Front. Oncol., 12 April 2023
Sec. Pediatric Oncology
This article is part of the Research Topic Bench to Bedside: Translating Pre-clinical Research Into Clinical Trials for Childhood Brain Tumors View all 11 articles

A novel preclinical model of craniospinal irradiation in pediatric diffuse midline glioma demonstrates decreased metastatic disease

Aaron J. KnoxAaron J. Knox1Benjamin Van CourtBenjamin Van Court2Ayman OweidaAyman Oweida2Elinor BarshElinor Barsh1John DeSistoJohn DeSisto1Patrick FlanneryPatrick Flannery1Rakeb LemmaRakeb Lemma1Hannah ChatwinHannah Chatwin1Rajeev Vibhakar,Rajeev Vibhakar1,3Kathleen Dorris,Kathleen Dorris1,3Natalie J. SerkovaNatalie J. Serkova4Sana D. KaramSana D. Karam2Ahmed Gilani,Ahmed Gilani3,5Adam L. Green,*Adam L. Green1,3*
  • 1Morgan Adams Foundation Pediatric Brain Tumor Research Program, Department of Pediatrics, University of Colorado School of Medicine, Aurora, CO, United States
  • 2Department of Radiation Oncology, University of Colorado School of Medicine, Aurora, CO, United States
  • 3Children’s Hospital Colorado, Aurora, CO, United States
  • 4Department of Radiology, University of Colorado School of Medicine, Aurora, CO, United States
  • 5Department of Pathology, University of Colorado School of Medicine, Aurora, CO, United States

Background: Diffuse midline glioma (DMG) is an aggressive pediatric central nervous system tumor with strong metastatic potential. As localized treatment of the primary tumor improves, metastatic disease is becoming a more important factor in treatment. We hypothesized that we could model craniospinal irradiation (CSI) through a DMG patient-derived xenograft (PDX) model and that CSI would limit metastatic tumor.

Methods: We used a BT245 murine orthotopic DMG PDX model for this work. We developed a protocol and specialized platform to deliver craniospinal irradiation (CSI) (4 Gy x2 days) with a pontine boost (4 Gy x2 days) and compared metastatic disease by pathology, bioluminescence, and MRI to mice treated with focal radiation only (4 Gy x4 days) or no radiation.
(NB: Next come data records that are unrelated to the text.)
/-- The frame sent takes the place of the one awaited, of which there was none (R20, R21). -/
theorem downFrameSent_lawsKept (s : State) : LawsKept s (downFrameSent s) := by
  simp only [downFrameSent]
  split
  · rename_i i hsend
    refine LawsKept.trans (t := s.setBport { s.bport with
      sending := .idle, awaiting := some i, handshakeWait := some Config.handshakeWait }) ?_ (bLook_lawsKept _)
    refine ⟨fun h => ?_, fun ⟨hnd, _⟩ => ⟨hnd, rfl⟩, id⟩
    obtain ⟨hc, hlim, hd⟩ := poolLaw_iff.1 h
    have hawait : s.bport.awaiting = none := hd (by rw [hsend]; rfl)
    refine poolLaw_iff.2 ⟨fun k => ?_, hlim, by simp [BSending.isDownstream]⟩
    simpa [State.count_bufferPlaces, hsend, hawait, BSending.buffers] using hc k
  · rfl

/-! ### The downstream handshake -/

/-- The wait ends, the counters of the B-port take any values, and the awaited buffer is released. -/
theorem releaseAwaited_lawsKept {s : State} {i : BufIdx} (h : s.bport.awaiting = some i)
    (f : BCounters → BCounters) : LawsKept s (releaseBuffer i (countB f (endWait s))) := by
  refine ⟨fun hl => poolLaw_releaseBuffer hl (fun k => ?_) rfl (fun _ => rfl), fun ⟨hnd, _⟩ => ?_,
    by simp [LinkLaw, countB, endWait]⟩
  · simp [State.count_bufferPlaces, countB, endWait, h]
  · simpa [TransmitLaw, countB, endWait] using hnd

theorem acknowledge_lawsKept {s : State} {i : BufIdx} (h : s.bport.awaiting = some i) :
    LawsKept s (acknowledge i s) :=
  releaseAwaited_lawsKept h _

theorem dropAwaited_lawsKept {s : State} {i : BufIdx} (h : s.bport.awaiting = some i) :
    LawsKept s (dropAwaited i s) :=
  (releaseAwaited_lawsKept h _).trans ⟨id, id, id⟩

theorem takeSymbol_lawsKept (b : Byte) (s : State) : LawsKept s (takeSymbol b s) := by
  simp only [takeSymbol]
  split
  · exact ⟨id, id, id⟩
  · rename_i i hawait
    split
    · split
      · exact (acknowledge_lawsKept hawait).trans (bLook_lawsKept _)
      · exact (dropAwaited_lawsKept hawait).trans (bLook_lawsKept _)
      · exact (dropAwaited_lawsKept hawait).trans (bLook_lawsKept _)
      · exact ⟨id, id, id⟩
    · exact ⟨id, id, id⟩

theorem handshakeExpired_lawsKept (s : State) : LawsKept s (handshakeExpired s) := by
  simp only [handshakeExpired]
  split
  · rename_i i hawait
    split
    · exact (dropAwaited_lawsKept hawait).trans (bLook_lawsKept _)
    · rfl
  · rfl

/-! ### Owed symbols -/

/-- A symbol that becomes owed takes its channel's place, or a new one at the tail (R16). -/
theorem oweSymbol_lawsKept (y : SymbolType) (c : Chan) (s : State) : LawsKept s (oweSymbol y c s) := by
  refine ⟨id, fun ⟨hnd, hw⟩ => ⟨?_, hw⟩, id⟩
  simp only [oweSymbol, State.setBport_bport]
  split
  · have hmap : (s.bport.owed.map fun o => if o.channel = c then
          { type := y, channel := c, started := false } else o).map OwedSymbol.channel
        = s.bport.owed.map OwedSymbol.channel := by
      rw [List.map_map]
      refine List.map_congr_left fun o _ => ?_
      simp only [Function.comp]
      split <;> simp_all
    rwa [hmap]
  · rename_i hnone
    simp only [List.any_eq_true, beq_iff_eq, not_exists, not_and] at hnone
    rw [List.map_append, List.nodup_append]
    exact ⟨hnd, by simp, by simpa using hnone⟩

/-! ### The teardown of the B-port transmitter -/

/-- A flush keeps the pool. -/
theorem flushQueue_kept (q : QueueId) (s : State) : PoolKept s.pool (flushQueue q s).pool := by
  simp only [flushQueue]
  split <;> simp [Pool.flush_kept]

theorem flushQueue_lawsKept (q : QueueId) (s : State) : LawsKept s (flushQueue q s) :=
  .of_pool (flushQueue_kept q s) (by simp) (by simp) (by simp)

/-- What the two releases of a teardown give back: the unit cut short and the frame awaited. -/
theorem count_bufferPlaces_cutShort (b : BSending) (k : BufIdx) (s : State) :
    (cutShort b s).bufferPlaces.count k = s.bufferPlaces.count k + b.buffers.count k := by
  cases b with
  | idle | symbol => simp [cutShort, BSending.buffers]
  | partOriginated i => exact count_bufferPlaces_releaseBuffer i k s
  | downstream i => exact count_bufferPlaces_releaseBuffer i k (countB _ s)

theorem withinLimit_cutShort (b : BSending) {s : State} (h : ∀ q, s.pool.withinLimit q) :
    ∀ q, (cutShort b s).pool.withinLimit q := by
  cases b with
  | idle | symbol => exact h
  | partOriginated i => exact withinLimit_releaseBuffer i h
  | downstream i => exact withinLimit_releaseBuffer (s := countB _ s) i h

@[simp] theorem cutShort_bare (b : BSending) (s : State) : (cutShort b s).bport.bare = s.bport.bare := by
  cases b <;> simp [cutShort, abandon, countB, BPort.bare]

/-- The B-port transmitter with its work stopped and no frame awaited (R22). -/
def withoutWork (s : State) : State :=
  s.setBport { s.bport with
    owed := [], pendingGrant := none, sending := .idle, awaiting := none, handshakeWait := none }

/-- A transmitter that is stopped gives back the buffers of what it sent and, as `x`, of what it awaited. -/
theorem cutShort_lawsKept {s : State} {x : BSending} (hx : x.buffers = s.bport.awaiting.toList) :
    LawsKept s (cutShort x (cutShort s.bport.sending (withoutWork s))) := by
  have hbare : (cutShort x (cutShort s.bport.sending (withoutWork s))).bport.bare
      = (withoutWork s).bport.bare := by simp
  obtain ⟨howed, hident, hsending, hawaiting, hwait⟩ := BPort.bare_eq_iff.1 hbare
  refine ⟨fun h => ?_, fun _ => by rw [TransmitLaw, howed, hawaiting, hwait]; simp [withoutWork], fun h => ?_⟩
  · obtain ⟨hc, hlim, -⟩ := poolLaw_iff.1 h
    refine poolLaw_iff.2 ⟨fun k => ?_, ?_, fun _ => hawaiting⟩
    · have h1 := hc k
      simp only [count_bufferPlaces_cutShort, hx]
      simp [State.count_bufferPlaces, withoutWork, BSending.buffers] at h1 ⊢
      omega
    · exact withinLimit_cutShort x (withinLimit_cutShort (s := withoutWork s) _ hlim)
  · have hl : (cutShort x (cutShort s.bport.sending (withoutWork s))).link = s.link := by simp [withoutWork]
    rw [LinkLaw, hl, hident]
    exact h

theorem stopTransmitter_lawsKept (s : State) : LawsKept s (stopTransmitter s) := by
  refine LawsKept.trans ?_ (flushQueue_lawsKept .qd _)
  cases hawait : s.bport.awaiting with
  | none => exact cutShort_lawsKept (x := .idle) (by rw [hawait]; rfl)
  | some i => exact cutShort_lawsKept (x := .downstream i) (by rw [hawait]; rfl)

end Sys2Proof.Machine
end

section
/-! PROOFS. The blocks keep the laws of the buffers, of the B-port transmitter and of the Link Monitor: the Input
Gate places synthetic frames (R29, R103 to R109), the Rail Allocator and the Charge Controller request a GRANT alone
(R130, R131), and the Link Monitor moves its state with its timers (R111 to R122). -/

namespace Sys2Proof.Machine

/-! ### The Input Gate -/

theorem placeSynthetic_kept (q : HostQueue) (frame : List Byte) (s : State) :
    PoolKept s.pool (placeSynthetic q frame s).2.pool := by
  simp only [placeSynthetic]
  split
  · rename_i h; exact Pool.placeSynthetic_kept h
  · rfl

theorem makeRelease_kept (c : Chan) (q : HostQueue) (s : State) :
    PoolKept s.pool (makeRelease c q s).pool := by
  have h := placeSynthetic_kept q (releaseFrame c) s
  simp only [makeRelease]
  split <;> simp_all

theorem releaseIfForwarded_kept (s : State) : PoolKept s.pool (releaseIfForwarded s).pool := by
  simp only [releaseIfForwarded]
  split
  · rfl
  · split
    · rfl
    · exact makeRelease_kept _ _ s

theorem keyToGate_kept (v : Bool) (s : State) : PoolKept s.pool (keyToGate v s).pool := by
  simp only [keyToGate]
  split
  · rfl
  · split
    · rfl
    · exact (releaseIfForwarded_kept _).congr rfl

theorem keyBind_kept {c : Chan} {g : GateClass} {q : HostQueue} {s t : State} (h : keyBind c g q s = some t) :
    PoolKept s.pool t.pool := by
  simp only [keyBind] at h
  (repeat' split at h) <;> cases h
  · rfl
  · rfl
  · exact (keyToGate_kept _ _).congr rfl

theorem keyForward_kept (f : Frame) (q : HostQueue) (s : State) :
    PoolKept s.pool (keyForward f q s).2.pool := by
  simp only [keyForward]
  split
  · rfl
  · have h := placeReceived_kept q.id (buildFrame f.kind f.channel f.dest f.toggle s.gate.key.visible) s
    split <;> simp_all

theorem keyFilterFrame_kept (f : Frame) (d : GatedDecision) (s : State) :
    PoolKept s.pool (keyFilterFrame f d s).2.pool := by
  simp only [keyFilterFrame]
  split
  · rfl
  · rename_i t hbind
    refine (keyBind_kept hbind).trans ?_
    split
    · exact (keyForward_kept f _ _).congr rfl
    · rfl

theorem retryRelease_kept (s : State) : PoolKept s.pool (retryRelease s).pool := by
  simp only [retryRelease]
  split
  · rfl
  · rename_i w _
    have h := placeSynthetic_kept w.queue (releaseFrame w.channel) s
    split <;> simp_all

theorem liftIfContacts_kept (s : State) : PoolKept s.pool (liftIfContacts s).pool := by
  simp only [liftIfContacts]
  split
  · have h := placeSynthetic_kept s.gate.pad.queue (liftFrame s.gate.pad.channel) s
    split <;> simp_all
  · rfl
Results: Mice receiving CSI plus boost showed minimal spinal and brain leptomeningeal metastatic disease by bioluminescence, MRI, and pathology compared to mice receiving radiation to the pons only or no radiation.

Conclusion: In a DMG PDX model, CSI+boost minimizes tumor dissemination compared to focal radiation. By expanding effective DMG treatment to the entire neuraxis, CSI has potential as a key component to combination, multimodality treatment for DMG designed to achieve long-term survival once novel therapies definitively demonstrate improved local control.

Introduction

Diffuse midline gliomas (DMG) are a highly aggressive subtype of pediatric high-grade glioma. These tumors are universally fatal, with a median overall survival of less than 1 year. They account for 10-20% of pediatric central nervous system (CNS) malignancies and are the leading cause of pediatric CNS tumor-related death (1).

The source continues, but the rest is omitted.